TASK TO CARRY OUT:
Reproduce the lines of the listing exactly, beginning at the top, until the line with "(ddramByte col offset))" has been reproduced too.

* * *

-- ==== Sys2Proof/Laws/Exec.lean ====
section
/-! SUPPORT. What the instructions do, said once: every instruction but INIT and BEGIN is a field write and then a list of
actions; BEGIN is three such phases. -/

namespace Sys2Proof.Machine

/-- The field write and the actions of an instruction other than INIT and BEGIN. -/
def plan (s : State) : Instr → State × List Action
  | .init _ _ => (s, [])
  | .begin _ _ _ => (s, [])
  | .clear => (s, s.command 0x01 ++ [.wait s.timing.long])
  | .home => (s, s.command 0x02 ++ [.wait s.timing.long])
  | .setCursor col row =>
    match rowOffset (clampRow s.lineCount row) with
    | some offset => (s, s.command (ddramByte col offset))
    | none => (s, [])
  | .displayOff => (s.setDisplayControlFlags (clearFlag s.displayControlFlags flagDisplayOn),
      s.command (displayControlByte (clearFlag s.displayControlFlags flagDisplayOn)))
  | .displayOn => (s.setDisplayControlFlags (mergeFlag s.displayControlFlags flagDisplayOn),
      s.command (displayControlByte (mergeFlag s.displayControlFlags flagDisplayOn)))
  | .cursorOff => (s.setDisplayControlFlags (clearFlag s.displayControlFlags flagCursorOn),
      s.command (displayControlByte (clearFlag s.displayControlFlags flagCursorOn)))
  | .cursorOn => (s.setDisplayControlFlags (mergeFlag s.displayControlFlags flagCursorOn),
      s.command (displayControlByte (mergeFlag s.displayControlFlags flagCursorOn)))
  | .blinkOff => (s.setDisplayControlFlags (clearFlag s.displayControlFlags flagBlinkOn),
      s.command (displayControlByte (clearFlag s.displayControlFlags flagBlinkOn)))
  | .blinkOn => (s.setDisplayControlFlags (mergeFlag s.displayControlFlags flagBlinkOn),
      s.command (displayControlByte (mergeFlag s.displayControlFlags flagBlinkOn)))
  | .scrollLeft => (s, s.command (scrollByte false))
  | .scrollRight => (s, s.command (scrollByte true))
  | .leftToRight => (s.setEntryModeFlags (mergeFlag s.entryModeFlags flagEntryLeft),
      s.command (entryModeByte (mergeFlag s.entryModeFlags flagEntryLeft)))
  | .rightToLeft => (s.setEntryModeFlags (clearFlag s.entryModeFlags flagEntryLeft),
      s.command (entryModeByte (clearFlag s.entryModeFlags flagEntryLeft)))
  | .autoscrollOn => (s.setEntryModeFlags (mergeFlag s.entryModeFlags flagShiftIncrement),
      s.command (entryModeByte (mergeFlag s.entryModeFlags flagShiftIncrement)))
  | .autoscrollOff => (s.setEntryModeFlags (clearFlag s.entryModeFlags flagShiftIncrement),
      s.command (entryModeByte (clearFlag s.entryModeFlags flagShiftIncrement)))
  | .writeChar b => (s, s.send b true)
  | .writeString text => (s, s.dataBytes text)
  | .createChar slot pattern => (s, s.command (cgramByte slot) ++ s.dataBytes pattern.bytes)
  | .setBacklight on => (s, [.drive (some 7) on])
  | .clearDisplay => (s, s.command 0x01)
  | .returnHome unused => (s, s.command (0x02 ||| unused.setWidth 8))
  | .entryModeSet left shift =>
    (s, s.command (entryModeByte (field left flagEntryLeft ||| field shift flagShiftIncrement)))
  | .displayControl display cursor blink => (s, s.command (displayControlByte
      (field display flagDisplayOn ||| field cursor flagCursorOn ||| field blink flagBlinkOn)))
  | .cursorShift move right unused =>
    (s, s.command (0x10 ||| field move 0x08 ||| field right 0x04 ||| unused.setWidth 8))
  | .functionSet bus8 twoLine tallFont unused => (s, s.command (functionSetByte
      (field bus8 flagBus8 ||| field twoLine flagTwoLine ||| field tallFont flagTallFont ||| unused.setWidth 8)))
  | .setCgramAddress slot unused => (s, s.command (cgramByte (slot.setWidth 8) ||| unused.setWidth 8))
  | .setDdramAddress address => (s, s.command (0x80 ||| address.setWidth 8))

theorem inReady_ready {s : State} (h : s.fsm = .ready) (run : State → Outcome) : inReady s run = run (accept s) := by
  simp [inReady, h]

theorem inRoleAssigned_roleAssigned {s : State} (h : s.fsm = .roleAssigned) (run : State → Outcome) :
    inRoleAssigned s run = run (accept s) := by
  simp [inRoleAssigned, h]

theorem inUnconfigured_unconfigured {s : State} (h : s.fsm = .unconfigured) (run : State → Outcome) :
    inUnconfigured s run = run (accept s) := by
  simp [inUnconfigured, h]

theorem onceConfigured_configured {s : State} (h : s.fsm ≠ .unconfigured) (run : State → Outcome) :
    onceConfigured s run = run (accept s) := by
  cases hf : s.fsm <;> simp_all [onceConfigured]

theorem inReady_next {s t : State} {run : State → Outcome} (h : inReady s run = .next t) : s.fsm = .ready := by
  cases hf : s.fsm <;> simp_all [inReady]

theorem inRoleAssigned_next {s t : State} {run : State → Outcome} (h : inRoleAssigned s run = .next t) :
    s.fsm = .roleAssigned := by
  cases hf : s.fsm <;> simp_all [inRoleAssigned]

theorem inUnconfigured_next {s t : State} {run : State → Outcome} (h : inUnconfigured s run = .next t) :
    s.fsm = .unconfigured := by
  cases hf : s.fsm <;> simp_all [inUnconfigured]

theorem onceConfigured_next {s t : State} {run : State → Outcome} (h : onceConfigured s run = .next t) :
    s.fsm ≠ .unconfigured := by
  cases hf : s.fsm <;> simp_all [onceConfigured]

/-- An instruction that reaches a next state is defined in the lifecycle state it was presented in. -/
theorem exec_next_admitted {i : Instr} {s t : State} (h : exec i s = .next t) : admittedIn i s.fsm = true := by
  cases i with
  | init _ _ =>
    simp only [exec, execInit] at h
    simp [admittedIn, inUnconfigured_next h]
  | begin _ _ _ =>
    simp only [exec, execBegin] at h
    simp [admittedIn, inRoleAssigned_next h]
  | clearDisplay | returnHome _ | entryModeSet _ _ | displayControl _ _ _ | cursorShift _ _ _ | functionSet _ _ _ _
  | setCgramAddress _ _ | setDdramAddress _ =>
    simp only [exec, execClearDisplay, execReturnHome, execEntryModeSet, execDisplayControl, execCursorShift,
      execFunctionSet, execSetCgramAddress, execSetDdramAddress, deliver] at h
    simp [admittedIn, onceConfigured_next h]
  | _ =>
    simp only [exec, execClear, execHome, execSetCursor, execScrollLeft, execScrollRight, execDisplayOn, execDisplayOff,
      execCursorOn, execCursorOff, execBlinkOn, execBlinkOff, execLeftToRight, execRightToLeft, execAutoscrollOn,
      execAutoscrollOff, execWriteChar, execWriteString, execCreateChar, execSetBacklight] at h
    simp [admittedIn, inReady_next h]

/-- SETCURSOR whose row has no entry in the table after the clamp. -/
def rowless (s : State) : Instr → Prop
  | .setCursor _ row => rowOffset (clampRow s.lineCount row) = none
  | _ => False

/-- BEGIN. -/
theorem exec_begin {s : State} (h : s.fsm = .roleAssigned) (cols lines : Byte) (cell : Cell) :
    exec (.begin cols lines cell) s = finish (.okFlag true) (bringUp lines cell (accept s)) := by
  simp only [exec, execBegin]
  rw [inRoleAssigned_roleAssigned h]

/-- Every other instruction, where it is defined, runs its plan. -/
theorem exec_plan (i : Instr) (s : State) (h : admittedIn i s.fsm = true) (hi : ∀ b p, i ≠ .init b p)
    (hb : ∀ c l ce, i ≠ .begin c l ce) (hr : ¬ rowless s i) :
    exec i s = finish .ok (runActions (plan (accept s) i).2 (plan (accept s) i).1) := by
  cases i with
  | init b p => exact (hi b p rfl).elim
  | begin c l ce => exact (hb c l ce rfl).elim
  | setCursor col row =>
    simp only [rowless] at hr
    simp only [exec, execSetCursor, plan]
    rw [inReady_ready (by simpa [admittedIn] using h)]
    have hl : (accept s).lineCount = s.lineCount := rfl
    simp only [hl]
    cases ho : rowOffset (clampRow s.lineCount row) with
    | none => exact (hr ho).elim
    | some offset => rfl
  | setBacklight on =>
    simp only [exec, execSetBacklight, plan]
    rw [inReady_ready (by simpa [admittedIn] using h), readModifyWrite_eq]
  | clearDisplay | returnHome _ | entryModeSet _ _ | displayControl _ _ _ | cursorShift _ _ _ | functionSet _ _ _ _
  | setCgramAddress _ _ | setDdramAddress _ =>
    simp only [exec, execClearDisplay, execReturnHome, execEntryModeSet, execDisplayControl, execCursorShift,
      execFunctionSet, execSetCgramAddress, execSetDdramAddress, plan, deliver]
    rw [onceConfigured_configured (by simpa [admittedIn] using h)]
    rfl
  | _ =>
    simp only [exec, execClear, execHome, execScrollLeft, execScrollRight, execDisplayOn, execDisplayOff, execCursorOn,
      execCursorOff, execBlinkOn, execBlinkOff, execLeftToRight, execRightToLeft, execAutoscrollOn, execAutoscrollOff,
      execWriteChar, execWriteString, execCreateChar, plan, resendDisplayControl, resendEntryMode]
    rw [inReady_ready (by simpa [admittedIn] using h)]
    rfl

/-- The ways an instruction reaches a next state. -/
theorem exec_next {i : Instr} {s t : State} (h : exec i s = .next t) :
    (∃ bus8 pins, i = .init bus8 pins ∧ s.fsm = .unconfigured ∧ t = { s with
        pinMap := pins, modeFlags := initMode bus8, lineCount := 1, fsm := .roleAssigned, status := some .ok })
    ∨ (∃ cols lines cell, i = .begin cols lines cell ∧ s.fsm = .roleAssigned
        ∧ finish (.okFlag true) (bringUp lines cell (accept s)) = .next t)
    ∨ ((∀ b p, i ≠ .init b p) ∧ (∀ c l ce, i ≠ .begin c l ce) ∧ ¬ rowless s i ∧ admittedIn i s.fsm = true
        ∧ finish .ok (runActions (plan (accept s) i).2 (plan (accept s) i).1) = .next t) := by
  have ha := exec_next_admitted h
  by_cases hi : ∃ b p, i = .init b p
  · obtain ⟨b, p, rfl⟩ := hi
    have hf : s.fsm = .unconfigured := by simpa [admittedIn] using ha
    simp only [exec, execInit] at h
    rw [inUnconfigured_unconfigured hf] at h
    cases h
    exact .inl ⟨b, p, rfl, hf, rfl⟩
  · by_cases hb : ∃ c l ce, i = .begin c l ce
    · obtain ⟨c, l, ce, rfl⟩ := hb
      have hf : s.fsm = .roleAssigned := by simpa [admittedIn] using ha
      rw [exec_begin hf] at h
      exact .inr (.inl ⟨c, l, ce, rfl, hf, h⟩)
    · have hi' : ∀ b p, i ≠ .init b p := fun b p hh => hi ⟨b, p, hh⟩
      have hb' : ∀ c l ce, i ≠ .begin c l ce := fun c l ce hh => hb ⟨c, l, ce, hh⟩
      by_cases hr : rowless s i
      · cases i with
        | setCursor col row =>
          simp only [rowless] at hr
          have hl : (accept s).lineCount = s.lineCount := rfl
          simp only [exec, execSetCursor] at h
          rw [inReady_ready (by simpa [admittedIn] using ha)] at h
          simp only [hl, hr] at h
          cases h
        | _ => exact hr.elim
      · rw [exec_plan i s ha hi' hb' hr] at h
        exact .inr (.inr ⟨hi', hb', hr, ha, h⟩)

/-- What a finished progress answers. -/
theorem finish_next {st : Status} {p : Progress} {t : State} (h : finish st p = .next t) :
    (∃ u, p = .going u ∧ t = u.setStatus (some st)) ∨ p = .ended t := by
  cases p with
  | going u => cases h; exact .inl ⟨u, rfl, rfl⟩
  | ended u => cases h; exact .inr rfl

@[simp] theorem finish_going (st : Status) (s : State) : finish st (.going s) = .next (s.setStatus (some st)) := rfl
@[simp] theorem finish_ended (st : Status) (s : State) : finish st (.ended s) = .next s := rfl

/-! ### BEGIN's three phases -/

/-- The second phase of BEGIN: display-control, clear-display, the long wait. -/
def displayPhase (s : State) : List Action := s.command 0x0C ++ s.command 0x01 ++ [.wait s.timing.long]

* * *

OUTPUT OF THE EXERCISE:
-- ==== Sys2Proof/Laws/Exec.lean ====
section
/-! SUPPORT. What the instructions do, said once: every instruction but INIT and BEGIN is a field write and then a list of
actions; BEGIN is three such phases. -/

namespace Sys2Proof.Machine

/-- The field write and the actions of an instruction other than INIT and BEGIN. -/
def plan (s : State) : Instr → State × List Action
  | .init _ _ => (s, [])
  | .begin _ _ _ => (s, [])
  | .clear => (s, s.command 0x01 ++ [.wait s.timing.long])
  | .home => (s, s.command 0x02 ++ [.wait s.timing.long])
  | .setCursor col row =>
    match rowOffset (clampRow s.lineCount row) with
    | some offset => (s, s.command (ddramByte col offset))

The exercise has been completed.